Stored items
# # #

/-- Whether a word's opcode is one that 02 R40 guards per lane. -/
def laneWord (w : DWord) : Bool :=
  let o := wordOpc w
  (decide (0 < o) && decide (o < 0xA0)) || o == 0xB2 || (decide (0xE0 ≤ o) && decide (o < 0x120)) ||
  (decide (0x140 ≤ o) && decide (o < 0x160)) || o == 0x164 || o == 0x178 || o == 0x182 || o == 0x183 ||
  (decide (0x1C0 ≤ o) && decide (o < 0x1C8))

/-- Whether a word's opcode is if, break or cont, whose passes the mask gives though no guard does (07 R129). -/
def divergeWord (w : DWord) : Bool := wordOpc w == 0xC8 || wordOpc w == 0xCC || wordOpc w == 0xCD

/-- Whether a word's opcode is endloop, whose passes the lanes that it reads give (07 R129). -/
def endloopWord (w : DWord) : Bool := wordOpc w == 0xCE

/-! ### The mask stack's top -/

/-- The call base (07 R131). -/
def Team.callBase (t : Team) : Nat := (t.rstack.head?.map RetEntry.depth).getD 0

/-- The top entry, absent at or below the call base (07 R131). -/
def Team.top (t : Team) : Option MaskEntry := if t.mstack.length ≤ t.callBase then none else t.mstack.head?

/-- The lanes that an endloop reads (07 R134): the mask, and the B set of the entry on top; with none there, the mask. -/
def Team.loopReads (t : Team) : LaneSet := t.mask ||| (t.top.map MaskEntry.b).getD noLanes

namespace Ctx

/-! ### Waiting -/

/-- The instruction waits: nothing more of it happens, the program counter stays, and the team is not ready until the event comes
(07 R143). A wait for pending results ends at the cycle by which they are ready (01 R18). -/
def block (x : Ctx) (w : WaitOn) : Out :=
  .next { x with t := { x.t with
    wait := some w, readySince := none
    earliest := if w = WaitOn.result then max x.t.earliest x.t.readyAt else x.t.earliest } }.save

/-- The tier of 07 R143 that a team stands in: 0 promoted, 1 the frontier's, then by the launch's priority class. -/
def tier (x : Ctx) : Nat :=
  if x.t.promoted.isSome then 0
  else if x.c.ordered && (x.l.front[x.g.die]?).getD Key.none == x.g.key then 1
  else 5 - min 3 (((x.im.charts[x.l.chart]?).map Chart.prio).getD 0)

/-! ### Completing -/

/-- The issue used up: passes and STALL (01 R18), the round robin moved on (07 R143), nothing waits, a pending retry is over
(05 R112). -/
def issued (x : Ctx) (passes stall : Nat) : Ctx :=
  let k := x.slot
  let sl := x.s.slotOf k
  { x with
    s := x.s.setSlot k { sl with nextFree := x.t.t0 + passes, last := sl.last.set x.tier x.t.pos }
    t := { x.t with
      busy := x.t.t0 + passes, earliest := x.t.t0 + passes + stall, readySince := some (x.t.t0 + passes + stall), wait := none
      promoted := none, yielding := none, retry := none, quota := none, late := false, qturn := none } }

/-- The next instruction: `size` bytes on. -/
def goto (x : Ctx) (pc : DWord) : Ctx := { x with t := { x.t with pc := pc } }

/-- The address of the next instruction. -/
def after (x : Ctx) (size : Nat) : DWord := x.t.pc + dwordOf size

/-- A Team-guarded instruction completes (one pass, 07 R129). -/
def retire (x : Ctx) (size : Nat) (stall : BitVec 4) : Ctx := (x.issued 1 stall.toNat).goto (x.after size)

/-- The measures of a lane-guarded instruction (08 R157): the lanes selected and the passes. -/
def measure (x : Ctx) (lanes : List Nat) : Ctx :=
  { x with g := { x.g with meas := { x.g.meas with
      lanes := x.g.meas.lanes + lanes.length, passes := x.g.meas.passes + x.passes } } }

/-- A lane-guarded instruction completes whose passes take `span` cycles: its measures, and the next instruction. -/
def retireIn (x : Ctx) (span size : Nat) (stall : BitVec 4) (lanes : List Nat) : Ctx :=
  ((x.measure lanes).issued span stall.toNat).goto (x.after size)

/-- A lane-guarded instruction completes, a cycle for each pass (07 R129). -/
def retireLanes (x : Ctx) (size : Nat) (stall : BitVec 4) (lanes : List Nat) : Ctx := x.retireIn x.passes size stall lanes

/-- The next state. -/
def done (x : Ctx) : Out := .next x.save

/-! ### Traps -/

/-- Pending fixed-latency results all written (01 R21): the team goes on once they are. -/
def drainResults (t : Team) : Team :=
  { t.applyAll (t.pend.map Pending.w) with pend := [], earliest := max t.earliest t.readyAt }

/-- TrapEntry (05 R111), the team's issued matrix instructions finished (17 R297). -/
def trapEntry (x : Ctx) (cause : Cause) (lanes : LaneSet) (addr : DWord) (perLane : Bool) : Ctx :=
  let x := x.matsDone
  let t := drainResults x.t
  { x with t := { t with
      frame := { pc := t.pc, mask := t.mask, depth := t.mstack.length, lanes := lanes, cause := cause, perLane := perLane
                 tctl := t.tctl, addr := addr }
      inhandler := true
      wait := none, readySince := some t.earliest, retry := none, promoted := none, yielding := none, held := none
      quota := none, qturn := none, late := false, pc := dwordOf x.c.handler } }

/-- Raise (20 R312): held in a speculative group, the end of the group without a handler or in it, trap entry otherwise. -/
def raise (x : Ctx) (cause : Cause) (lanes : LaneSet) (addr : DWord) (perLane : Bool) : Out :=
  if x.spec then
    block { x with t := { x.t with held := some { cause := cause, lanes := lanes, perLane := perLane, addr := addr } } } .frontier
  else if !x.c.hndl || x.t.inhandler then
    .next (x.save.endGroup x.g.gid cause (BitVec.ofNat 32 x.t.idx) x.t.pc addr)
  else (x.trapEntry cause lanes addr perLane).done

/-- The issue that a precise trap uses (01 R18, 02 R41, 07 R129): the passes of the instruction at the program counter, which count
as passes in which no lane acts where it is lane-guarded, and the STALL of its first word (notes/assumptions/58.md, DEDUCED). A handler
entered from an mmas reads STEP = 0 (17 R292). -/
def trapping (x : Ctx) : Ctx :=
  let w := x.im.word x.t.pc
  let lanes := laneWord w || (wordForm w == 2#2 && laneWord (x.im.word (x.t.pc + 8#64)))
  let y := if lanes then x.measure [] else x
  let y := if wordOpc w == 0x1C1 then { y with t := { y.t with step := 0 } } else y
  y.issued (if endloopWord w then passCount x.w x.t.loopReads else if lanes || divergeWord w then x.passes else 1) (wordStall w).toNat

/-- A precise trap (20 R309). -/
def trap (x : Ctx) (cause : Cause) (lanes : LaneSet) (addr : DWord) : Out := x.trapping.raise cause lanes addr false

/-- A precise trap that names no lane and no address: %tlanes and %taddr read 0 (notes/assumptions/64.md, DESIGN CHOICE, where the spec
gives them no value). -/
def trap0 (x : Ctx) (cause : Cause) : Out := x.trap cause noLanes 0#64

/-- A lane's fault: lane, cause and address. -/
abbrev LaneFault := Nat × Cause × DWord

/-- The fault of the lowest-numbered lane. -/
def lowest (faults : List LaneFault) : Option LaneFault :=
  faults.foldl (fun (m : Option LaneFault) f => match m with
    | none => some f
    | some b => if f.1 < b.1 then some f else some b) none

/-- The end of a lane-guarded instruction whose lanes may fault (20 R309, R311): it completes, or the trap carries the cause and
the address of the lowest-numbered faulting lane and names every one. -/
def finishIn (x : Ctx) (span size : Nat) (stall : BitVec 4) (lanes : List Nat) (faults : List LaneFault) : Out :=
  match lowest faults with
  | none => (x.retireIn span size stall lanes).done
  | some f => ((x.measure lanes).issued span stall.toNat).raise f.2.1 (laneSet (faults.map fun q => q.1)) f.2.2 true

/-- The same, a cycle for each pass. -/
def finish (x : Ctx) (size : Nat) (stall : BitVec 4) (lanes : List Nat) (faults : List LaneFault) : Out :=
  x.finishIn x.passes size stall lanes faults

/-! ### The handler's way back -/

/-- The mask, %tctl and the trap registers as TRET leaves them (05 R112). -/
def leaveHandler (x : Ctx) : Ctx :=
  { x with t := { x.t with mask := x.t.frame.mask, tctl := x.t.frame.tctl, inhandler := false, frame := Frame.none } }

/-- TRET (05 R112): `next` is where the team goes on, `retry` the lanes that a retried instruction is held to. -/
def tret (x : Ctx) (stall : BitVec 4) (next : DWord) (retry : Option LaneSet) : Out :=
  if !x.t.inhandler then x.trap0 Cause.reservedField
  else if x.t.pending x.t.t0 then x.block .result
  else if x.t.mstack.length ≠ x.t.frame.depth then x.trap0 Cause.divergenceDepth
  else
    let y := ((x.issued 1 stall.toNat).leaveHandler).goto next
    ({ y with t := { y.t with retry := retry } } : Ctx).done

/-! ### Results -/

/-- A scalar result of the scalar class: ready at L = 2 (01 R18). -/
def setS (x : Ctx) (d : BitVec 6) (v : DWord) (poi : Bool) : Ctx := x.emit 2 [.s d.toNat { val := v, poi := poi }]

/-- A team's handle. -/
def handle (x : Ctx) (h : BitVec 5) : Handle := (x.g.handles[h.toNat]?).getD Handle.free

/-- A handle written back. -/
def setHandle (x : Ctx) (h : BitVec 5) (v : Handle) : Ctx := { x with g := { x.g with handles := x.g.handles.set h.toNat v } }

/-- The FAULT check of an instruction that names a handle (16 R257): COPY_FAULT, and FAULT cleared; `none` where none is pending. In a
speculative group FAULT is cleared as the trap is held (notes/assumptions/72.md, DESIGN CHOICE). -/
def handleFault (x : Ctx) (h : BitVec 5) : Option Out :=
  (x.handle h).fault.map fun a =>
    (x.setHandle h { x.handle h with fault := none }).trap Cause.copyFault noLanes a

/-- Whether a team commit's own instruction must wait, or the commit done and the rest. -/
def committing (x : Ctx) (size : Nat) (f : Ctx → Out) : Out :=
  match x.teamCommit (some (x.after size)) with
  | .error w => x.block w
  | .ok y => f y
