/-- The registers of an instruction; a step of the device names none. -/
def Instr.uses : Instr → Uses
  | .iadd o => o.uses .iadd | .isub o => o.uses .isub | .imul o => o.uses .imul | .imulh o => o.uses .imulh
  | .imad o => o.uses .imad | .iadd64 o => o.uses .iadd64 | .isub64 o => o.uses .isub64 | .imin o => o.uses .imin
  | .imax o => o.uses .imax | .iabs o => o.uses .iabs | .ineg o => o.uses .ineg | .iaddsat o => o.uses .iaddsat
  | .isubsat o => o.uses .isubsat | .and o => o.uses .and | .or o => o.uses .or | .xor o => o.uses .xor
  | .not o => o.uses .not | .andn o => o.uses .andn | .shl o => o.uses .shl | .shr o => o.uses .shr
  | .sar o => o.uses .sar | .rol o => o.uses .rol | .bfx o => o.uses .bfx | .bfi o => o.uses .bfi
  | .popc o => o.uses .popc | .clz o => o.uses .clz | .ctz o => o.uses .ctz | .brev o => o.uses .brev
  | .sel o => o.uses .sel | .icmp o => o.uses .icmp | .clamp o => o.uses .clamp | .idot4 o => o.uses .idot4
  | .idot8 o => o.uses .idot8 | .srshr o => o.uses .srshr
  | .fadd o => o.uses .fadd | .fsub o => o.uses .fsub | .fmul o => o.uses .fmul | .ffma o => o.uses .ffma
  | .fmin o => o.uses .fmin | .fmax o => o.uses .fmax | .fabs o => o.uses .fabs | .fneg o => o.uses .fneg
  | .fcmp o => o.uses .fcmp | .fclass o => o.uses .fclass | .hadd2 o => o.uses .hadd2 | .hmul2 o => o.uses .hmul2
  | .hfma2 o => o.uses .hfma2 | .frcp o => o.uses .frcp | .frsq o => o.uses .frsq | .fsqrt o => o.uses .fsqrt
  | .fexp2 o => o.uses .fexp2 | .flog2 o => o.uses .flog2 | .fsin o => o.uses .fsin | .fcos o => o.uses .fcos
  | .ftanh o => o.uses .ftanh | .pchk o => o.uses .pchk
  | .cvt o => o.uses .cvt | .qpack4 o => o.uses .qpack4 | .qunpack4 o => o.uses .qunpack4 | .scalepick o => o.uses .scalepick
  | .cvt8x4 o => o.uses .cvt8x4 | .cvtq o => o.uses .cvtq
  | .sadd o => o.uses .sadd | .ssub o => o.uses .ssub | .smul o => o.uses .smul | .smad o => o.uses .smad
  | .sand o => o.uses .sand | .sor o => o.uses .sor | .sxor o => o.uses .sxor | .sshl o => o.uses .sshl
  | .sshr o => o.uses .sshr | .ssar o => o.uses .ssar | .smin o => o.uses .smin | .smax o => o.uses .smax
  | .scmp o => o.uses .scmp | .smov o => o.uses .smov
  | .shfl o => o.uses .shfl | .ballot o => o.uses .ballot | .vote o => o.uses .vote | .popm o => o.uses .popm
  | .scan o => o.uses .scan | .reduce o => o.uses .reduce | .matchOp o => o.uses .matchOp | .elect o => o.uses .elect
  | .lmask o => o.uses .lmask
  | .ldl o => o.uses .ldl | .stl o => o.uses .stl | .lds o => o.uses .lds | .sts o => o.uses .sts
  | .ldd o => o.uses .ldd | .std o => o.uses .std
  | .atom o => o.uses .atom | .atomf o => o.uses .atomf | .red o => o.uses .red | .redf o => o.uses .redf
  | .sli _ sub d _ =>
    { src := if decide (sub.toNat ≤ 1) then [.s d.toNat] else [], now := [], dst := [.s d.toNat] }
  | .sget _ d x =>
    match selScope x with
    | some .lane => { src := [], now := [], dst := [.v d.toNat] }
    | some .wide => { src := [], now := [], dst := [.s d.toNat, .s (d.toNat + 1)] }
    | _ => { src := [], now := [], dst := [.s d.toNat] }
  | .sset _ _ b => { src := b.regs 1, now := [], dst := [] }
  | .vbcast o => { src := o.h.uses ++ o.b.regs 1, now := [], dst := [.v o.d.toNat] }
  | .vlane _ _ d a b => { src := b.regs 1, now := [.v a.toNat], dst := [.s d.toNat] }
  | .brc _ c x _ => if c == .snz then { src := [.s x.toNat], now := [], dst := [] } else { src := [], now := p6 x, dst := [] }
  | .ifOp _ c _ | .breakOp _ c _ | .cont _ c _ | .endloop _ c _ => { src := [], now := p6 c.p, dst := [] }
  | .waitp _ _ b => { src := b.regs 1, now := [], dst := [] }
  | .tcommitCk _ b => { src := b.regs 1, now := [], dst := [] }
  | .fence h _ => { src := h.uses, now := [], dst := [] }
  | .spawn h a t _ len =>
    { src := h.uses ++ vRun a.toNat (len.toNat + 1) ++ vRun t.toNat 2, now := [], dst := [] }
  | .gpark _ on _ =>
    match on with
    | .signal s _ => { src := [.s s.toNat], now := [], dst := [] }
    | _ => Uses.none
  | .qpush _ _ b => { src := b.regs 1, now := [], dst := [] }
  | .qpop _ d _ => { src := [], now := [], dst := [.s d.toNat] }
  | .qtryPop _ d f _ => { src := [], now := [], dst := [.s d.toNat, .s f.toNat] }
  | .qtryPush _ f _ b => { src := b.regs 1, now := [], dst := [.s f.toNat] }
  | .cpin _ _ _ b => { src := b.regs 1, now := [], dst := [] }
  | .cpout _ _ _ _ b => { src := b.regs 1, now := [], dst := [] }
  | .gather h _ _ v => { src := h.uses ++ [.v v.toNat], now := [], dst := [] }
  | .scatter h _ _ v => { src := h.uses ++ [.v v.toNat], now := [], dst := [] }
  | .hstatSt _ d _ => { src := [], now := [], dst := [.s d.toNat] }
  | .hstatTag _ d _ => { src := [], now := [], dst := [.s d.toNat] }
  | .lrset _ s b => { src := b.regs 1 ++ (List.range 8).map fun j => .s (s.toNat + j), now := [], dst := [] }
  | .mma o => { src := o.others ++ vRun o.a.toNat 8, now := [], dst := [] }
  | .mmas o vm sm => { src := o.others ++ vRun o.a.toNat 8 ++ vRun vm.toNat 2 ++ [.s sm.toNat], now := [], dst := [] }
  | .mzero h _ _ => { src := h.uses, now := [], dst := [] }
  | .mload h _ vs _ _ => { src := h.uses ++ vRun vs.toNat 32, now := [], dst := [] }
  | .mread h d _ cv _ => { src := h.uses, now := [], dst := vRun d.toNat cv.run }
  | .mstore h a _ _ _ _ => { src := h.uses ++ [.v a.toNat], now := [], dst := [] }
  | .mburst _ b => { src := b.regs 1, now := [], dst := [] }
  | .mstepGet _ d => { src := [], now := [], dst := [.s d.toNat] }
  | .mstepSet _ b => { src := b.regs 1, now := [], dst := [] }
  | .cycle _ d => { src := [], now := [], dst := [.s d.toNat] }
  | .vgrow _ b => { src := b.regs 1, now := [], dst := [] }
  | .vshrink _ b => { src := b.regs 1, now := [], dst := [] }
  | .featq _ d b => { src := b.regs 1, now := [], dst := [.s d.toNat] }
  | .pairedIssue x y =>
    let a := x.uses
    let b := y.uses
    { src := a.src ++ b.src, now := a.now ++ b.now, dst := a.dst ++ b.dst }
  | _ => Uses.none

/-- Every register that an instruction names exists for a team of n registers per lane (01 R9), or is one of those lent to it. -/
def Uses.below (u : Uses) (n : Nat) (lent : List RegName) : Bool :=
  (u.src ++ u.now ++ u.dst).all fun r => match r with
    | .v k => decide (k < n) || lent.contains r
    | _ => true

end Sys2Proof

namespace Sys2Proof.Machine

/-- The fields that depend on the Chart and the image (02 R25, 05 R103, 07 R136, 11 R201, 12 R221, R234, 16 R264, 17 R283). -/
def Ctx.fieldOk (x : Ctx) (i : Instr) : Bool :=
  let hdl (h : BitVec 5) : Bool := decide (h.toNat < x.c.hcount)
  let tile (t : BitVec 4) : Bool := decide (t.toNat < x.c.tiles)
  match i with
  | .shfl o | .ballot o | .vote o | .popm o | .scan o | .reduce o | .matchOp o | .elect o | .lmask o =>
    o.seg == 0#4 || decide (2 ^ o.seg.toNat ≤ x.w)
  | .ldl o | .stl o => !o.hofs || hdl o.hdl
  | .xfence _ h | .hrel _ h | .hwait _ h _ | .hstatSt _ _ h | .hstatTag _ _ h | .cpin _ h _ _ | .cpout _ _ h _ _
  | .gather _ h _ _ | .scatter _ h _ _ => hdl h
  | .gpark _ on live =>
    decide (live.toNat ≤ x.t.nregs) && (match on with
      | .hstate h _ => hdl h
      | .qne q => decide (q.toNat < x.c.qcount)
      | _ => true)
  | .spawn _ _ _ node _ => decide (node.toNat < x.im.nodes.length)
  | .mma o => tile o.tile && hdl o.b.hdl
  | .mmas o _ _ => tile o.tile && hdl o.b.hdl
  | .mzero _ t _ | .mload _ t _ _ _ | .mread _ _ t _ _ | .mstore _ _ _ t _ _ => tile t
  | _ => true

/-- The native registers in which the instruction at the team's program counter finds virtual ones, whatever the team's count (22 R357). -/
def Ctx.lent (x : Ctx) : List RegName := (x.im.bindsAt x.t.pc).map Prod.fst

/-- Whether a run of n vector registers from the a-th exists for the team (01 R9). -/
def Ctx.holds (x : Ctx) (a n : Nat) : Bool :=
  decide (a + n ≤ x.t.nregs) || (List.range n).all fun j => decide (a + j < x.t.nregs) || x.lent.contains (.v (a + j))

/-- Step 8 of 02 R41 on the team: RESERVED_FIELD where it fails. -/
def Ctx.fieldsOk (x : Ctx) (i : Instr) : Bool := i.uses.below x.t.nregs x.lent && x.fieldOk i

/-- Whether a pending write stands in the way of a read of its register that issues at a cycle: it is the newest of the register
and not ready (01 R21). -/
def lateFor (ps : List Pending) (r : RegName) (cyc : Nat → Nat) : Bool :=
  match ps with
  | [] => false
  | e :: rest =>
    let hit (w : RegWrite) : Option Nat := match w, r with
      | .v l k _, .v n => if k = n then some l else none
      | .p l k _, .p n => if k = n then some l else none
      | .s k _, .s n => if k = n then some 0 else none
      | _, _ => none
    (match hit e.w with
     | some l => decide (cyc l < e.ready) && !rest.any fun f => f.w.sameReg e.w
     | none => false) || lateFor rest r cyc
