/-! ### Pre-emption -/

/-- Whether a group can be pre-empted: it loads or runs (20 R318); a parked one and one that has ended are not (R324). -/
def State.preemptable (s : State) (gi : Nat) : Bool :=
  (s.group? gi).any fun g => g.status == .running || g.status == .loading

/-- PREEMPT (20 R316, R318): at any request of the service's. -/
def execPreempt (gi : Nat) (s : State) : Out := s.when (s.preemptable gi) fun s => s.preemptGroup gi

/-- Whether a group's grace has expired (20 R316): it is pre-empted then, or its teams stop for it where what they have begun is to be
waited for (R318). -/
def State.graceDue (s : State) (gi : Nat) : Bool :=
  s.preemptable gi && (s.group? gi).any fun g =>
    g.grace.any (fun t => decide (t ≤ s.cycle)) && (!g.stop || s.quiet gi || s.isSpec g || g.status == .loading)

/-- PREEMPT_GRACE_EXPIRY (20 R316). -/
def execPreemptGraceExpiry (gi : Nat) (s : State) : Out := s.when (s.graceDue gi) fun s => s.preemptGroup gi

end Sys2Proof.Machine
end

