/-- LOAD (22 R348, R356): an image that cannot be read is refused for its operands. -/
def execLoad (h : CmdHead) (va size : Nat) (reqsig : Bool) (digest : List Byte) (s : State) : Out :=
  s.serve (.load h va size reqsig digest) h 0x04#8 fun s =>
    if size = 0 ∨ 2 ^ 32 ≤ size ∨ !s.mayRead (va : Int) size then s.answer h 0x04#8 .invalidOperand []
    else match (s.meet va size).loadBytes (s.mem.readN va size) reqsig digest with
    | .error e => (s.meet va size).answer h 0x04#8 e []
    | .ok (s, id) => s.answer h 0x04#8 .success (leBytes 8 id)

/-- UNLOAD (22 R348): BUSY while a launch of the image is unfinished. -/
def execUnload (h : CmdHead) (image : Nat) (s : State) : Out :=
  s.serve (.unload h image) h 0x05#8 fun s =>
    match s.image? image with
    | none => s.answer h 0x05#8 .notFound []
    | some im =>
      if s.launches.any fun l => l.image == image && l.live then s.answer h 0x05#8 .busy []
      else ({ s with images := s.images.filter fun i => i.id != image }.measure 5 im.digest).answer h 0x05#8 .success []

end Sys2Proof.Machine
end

# # #

_The problem_
The lines from the beginning of the records through the line containing "wait := some w, readySince := none" should be reproduced exactly. Include nothing else.

_Response_
/-- Whether a word's opcode is one that 02 R40 guards per lane. -/
def laneWord (w : DWord) : Bool :=
  let o := wordOpc w
  (decide (0 < o) && decide (o < 0xA0)) || o == 0xB2 || (decide (0xE0 ≤ o) && decide (o < 0x120)) ||
  (decide (0x140 ≤ o) && decide (o < 0x160)) || o == 0x164 || o == 0x178 || o == 0x182 || o == 0x183 ||
  (decide (0x1C0 ≤ o) && decide (o < 0x1C8))

/-- Whether a word's opcode is if, break or cont, whose passes the mask gives though no guard does (07 R129). -/
def divergeWord (w : DWord) : Bool := wordOpc w == 0xC8 || wordOpc w == 0xCC || wordOpc w == 0xCD

/-- Whether a word's opcode is endloop, whose passes the lanes that it reads give (07 R129). -/
def endloopWord (w : DWord) : Bool := wordOpc w == 0xCE

/-! ### The mask stack's top -/

/-- The call base (07 R131). -/
def Team.callBase (t : Team) : Nat := (t.rstack.head?.map RetEntry.depth).getD 0

/-- The top entry, absent at or below the call base (07 R131). -/
def Team.top (t : Team) : Option MaskEntry := if t.mstack.length ≤ t.callBase then none else t.mstack.head?

/-- The lanes that an endloop reads (07 R134): the mask, and the B set of the entry on top; with none there, the mask. -/
def Team.loopReads (t : Team) : LaneSet := t.mask ||| (t.top.map MaskEntry.b).getD noLanes

namespace Ctx

/-! ### Waiting -/

/-- The instruction waits: nothing more of it happens, the program counter stays, and the team is not ready until the event comes
(07 R143). A wait for pending results ends at the cycle by which they are ready (01 R18). -/
def block (x : Ctx) (w : WaitOn) : Out :=
  .next { x with t := { x.t with
    wait := some w, readySince := none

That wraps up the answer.